• DATASET ENTRIES:

········

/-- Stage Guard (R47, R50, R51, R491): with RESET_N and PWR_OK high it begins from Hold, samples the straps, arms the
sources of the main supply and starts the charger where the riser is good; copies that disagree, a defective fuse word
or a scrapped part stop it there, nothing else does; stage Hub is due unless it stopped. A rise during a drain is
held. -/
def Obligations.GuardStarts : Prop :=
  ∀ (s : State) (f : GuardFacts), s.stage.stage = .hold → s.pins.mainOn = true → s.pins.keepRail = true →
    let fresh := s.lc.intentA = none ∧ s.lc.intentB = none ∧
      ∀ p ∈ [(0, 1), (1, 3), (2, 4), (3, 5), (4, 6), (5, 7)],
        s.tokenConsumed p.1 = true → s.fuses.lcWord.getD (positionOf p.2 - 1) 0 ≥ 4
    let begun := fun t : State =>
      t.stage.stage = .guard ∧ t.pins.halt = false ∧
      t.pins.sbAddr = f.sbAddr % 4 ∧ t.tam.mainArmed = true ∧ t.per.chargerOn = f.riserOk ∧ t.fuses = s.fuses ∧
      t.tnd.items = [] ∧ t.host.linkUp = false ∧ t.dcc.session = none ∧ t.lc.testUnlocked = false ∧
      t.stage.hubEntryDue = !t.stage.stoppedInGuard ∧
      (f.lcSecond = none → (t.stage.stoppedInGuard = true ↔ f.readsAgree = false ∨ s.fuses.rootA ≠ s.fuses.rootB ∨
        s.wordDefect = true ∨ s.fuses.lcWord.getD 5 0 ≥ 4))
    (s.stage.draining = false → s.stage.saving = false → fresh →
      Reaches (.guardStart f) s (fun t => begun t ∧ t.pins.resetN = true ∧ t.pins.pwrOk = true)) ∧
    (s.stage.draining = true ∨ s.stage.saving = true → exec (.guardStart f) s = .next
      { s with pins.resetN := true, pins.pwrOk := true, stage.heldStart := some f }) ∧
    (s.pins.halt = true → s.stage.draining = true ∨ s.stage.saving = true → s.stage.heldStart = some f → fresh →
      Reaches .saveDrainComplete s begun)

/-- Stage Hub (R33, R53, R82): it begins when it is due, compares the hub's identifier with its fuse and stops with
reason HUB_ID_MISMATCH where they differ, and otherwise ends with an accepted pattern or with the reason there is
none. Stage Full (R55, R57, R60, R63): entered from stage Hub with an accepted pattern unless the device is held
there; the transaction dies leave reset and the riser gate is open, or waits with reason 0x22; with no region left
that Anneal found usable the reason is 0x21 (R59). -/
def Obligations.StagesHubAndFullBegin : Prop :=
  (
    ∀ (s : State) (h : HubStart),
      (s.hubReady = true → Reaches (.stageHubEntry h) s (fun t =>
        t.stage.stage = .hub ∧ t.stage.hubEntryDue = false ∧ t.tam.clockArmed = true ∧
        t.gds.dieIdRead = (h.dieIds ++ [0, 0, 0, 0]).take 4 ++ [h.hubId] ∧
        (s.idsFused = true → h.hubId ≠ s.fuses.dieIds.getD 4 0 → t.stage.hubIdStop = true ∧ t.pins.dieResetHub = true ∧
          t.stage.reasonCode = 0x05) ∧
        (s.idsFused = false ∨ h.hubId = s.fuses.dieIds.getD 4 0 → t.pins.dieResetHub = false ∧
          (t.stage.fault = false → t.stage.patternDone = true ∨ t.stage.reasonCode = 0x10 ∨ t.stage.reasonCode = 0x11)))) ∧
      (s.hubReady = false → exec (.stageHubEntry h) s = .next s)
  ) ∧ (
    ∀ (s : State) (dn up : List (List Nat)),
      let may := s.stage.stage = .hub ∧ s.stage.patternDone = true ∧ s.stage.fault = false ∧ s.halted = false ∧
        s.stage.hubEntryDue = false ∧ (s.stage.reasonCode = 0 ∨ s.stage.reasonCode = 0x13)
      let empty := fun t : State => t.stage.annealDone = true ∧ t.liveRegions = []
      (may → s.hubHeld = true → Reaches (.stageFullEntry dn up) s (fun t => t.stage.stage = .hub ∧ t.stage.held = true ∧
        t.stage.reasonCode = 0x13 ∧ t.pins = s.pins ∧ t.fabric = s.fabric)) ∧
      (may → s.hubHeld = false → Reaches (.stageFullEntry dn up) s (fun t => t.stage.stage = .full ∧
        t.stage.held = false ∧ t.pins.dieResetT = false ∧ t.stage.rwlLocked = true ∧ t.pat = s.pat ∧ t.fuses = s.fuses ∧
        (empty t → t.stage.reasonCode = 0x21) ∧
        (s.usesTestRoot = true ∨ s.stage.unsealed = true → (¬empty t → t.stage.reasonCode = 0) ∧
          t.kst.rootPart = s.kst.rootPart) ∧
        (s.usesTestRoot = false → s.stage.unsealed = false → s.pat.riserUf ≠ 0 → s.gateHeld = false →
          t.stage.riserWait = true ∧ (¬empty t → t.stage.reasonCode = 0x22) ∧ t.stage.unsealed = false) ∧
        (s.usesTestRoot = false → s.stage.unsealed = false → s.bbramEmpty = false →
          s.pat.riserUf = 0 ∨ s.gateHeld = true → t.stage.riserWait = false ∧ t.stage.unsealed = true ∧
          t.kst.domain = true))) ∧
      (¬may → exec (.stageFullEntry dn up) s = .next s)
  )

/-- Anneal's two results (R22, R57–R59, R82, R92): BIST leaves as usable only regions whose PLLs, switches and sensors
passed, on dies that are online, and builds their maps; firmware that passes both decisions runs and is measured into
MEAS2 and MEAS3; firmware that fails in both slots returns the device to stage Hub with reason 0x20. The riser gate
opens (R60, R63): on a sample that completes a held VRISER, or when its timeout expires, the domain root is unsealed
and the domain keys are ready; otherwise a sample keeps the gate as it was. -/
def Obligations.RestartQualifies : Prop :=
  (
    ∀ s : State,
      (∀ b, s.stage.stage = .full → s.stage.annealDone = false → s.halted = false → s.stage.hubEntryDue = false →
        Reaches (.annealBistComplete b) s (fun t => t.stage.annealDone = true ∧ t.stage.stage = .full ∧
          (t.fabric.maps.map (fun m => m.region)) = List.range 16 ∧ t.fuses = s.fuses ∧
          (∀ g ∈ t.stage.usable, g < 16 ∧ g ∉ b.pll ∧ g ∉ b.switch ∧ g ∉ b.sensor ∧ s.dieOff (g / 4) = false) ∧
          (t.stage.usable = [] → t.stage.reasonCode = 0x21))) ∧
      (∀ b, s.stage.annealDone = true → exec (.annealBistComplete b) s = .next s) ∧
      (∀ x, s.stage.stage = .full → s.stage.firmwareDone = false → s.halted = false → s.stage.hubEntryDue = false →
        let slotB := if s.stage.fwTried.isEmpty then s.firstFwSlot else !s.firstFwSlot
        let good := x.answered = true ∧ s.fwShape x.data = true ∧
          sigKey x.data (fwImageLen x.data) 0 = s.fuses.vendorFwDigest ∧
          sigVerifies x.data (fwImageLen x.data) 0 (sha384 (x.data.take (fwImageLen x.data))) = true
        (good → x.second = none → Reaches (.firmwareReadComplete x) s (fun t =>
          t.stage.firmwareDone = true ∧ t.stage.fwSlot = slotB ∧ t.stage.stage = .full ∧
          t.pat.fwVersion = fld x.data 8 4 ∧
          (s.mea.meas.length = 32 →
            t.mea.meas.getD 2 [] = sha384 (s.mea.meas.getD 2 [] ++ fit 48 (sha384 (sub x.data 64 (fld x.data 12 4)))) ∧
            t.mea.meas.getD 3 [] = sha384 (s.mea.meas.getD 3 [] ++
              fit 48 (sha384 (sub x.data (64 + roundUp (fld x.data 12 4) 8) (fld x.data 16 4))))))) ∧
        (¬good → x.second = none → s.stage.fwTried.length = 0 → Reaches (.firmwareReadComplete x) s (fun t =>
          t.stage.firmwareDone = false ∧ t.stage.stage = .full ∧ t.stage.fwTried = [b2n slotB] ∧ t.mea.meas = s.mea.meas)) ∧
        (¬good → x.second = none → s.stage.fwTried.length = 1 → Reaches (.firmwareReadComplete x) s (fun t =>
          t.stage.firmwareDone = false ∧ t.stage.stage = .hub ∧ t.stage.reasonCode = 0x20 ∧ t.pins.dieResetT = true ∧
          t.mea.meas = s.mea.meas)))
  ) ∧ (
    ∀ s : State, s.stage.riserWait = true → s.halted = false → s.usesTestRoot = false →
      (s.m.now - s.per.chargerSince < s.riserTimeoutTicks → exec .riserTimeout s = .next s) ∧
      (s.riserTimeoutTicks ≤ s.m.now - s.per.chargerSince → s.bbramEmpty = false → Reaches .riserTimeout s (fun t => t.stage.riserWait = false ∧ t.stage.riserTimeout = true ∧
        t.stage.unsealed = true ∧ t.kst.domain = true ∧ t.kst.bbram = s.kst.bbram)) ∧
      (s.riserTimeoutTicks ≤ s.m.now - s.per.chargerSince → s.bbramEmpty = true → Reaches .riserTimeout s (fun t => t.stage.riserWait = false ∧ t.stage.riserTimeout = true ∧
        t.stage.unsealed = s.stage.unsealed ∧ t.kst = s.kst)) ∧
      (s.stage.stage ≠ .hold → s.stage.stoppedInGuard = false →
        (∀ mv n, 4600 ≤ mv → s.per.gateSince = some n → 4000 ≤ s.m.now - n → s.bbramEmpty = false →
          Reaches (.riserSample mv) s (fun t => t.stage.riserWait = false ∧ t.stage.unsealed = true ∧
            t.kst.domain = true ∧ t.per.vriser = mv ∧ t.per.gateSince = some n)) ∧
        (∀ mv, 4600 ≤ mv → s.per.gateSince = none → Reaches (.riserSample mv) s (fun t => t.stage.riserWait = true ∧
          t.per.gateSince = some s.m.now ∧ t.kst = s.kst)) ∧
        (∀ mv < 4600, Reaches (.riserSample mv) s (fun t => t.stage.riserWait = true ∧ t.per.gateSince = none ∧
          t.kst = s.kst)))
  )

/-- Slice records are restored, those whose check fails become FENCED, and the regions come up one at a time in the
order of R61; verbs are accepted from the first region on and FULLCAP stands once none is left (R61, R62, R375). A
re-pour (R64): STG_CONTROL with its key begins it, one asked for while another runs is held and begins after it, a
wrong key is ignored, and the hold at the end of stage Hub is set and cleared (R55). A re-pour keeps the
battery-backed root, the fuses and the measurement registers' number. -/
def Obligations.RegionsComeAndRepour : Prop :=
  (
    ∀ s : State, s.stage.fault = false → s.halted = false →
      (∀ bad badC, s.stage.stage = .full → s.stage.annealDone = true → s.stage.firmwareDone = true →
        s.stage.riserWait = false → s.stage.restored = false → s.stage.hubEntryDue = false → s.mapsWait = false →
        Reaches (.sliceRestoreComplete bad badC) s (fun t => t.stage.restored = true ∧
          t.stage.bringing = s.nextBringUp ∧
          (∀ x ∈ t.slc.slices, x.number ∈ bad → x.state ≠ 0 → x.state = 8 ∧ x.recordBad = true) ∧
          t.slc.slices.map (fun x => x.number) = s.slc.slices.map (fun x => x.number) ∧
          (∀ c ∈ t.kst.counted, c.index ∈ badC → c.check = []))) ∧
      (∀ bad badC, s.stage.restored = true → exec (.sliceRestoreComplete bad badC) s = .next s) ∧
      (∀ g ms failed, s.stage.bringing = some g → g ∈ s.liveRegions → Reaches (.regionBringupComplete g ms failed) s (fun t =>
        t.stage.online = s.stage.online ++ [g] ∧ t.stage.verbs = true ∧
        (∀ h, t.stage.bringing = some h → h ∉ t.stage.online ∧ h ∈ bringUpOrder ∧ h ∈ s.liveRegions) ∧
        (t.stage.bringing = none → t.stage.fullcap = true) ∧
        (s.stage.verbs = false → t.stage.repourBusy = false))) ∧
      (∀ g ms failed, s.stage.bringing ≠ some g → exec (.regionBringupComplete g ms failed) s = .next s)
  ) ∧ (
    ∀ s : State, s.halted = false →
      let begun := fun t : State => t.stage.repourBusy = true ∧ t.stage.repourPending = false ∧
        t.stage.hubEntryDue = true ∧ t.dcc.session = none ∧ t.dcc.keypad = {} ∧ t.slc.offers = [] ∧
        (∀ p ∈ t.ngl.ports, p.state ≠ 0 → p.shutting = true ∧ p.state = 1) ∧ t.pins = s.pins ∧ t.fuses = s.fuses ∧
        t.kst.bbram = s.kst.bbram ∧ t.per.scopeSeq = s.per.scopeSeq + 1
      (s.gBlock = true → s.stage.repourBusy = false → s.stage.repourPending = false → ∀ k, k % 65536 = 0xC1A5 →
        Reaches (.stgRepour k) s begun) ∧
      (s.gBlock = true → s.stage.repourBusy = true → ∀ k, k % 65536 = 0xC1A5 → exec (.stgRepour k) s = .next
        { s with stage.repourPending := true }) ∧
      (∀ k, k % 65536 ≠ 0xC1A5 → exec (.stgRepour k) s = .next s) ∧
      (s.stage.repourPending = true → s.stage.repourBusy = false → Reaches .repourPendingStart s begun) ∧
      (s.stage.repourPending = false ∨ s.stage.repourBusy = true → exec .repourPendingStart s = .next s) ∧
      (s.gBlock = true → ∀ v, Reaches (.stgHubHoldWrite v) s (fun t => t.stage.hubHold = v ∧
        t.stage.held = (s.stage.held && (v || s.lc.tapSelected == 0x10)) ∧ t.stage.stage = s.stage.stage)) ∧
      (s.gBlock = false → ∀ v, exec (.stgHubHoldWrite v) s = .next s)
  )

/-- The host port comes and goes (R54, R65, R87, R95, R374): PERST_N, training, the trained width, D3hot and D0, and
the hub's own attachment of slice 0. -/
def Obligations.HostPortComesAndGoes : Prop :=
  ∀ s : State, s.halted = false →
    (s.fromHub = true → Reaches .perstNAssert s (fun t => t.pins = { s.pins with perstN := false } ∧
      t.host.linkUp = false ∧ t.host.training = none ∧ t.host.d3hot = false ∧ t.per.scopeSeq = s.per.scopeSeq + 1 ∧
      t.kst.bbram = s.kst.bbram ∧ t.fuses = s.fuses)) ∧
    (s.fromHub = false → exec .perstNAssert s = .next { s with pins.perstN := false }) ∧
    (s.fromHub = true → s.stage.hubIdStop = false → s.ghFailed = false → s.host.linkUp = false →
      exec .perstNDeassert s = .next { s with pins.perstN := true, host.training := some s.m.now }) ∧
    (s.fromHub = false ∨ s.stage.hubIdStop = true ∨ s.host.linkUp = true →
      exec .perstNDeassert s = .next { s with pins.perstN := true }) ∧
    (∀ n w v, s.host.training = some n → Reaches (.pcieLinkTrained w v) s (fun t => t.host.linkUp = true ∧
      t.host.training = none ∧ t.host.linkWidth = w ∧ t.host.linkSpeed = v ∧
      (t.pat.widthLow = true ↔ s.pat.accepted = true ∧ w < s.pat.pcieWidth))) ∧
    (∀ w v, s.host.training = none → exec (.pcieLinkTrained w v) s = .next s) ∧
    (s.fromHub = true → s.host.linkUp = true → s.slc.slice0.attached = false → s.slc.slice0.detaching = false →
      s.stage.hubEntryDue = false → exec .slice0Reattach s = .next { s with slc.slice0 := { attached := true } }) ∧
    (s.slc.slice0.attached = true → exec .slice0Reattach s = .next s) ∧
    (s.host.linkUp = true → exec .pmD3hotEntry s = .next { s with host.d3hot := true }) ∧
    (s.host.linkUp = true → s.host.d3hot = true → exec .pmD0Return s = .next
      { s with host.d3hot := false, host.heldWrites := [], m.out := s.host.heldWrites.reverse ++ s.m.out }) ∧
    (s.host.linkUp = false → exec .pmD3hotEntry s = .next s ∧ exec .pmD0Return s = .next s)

········

• WORK REQUIRED:
Your task for the entries above: copy exactly the span starting with the line with "s.stage.hubEntryDue = false ∧" and going on through the line with "Reaches (.annealBistComplete b)", both lines included, and nothing else.

• EXERCISE RESPONSE:
        s.stage.hubEntryDue = false ∧ (s.stage.reasonCode = 0 ∨ s.stage.reasonCode = 0x13)
      let empty := fun t : State => t.stage.annealDone = true ∧ t.liveRegions = []
      (may → s.hubHeld = true → Reaches (.stageFullEntry dn up) s (fun t => t.stage.stage = .hub ∧ t.stage.held = true ∧
        t.stage.reasonCode = 0x13 ∧ t.pins = s.pins ∧ t.fabric = s.fabric)) ∧
      (may → s.hubHeld = false → Reaches (.stageFullEntry dn up) s (fun t => t.stage.stage = .full ∧
        t.stage.held = false ∧ t.pins.dieResetT = false ∧ t.stage.rwlLocked = true ∧ t.pat = s.pat ∧ t.fuses = s.fuses ∧
        (empty t → t.stage.reasonCode = 0x21) ∧
        (s.usesTestRoot = true ∨ s.stage.unsealed = true → (¬empty t → t.stage.reasonCode = 0) ∧
          t.kst.rootPart = s.kst.rootPart) ∧
        (s.usesTestRoot = false → s.stage.unsealed = false → s.pat.riserUf ≠ 0 → s.gateHeld = false →
          t.stage.riserWait = true ∧ (¬empty t → t.stage.reasonCode = 0x22) ∧ t.stage.unsealed = false) ∧
        (s.usesTestRoot = false → s.stage.unsealed = false → s.bbramEmpty = false →
          s.pat.riserUf = 0 ∨ s.gateHeld = true → t.stage.riserWait = false ∧ t.stage.unsealed = true ∧
          t.kst.domain = true))) ∧
      (¬may → exec (.stageFullEntry dn up) s = .next s)
  )

/-- Anneal's two results (R22, R57–R59, R82, R92): BIST leaves as usable only regions whose PLLs, switches and sensors
passed, on dies that are online, and builds their maps; firmware that passes both decisions runs and is measured into
MEAS2 and MEAS3; firmware that fails in both slots returns the device to stage Hub with reason 0x20. The riser gate
opens (R60, R63): on a sample that completes a held VRISER, or when its timeout expires, the domain root is unsealed
and the domain keys are ready; otherwise a sample keeps the gate as it was. -/
def Obligations.RestartQualifies : Prop :=
  (
    ∀ s : State,
      (∀ b, s.stage.stage = .full → s.stage.annealDone = false → s.halted = false → s.stage.hubEntryDue = false →
        Reaches (.annealBistComplete b) s (fun t => t.stage.annealDone = true ∧ t.stage.stage = .full ∧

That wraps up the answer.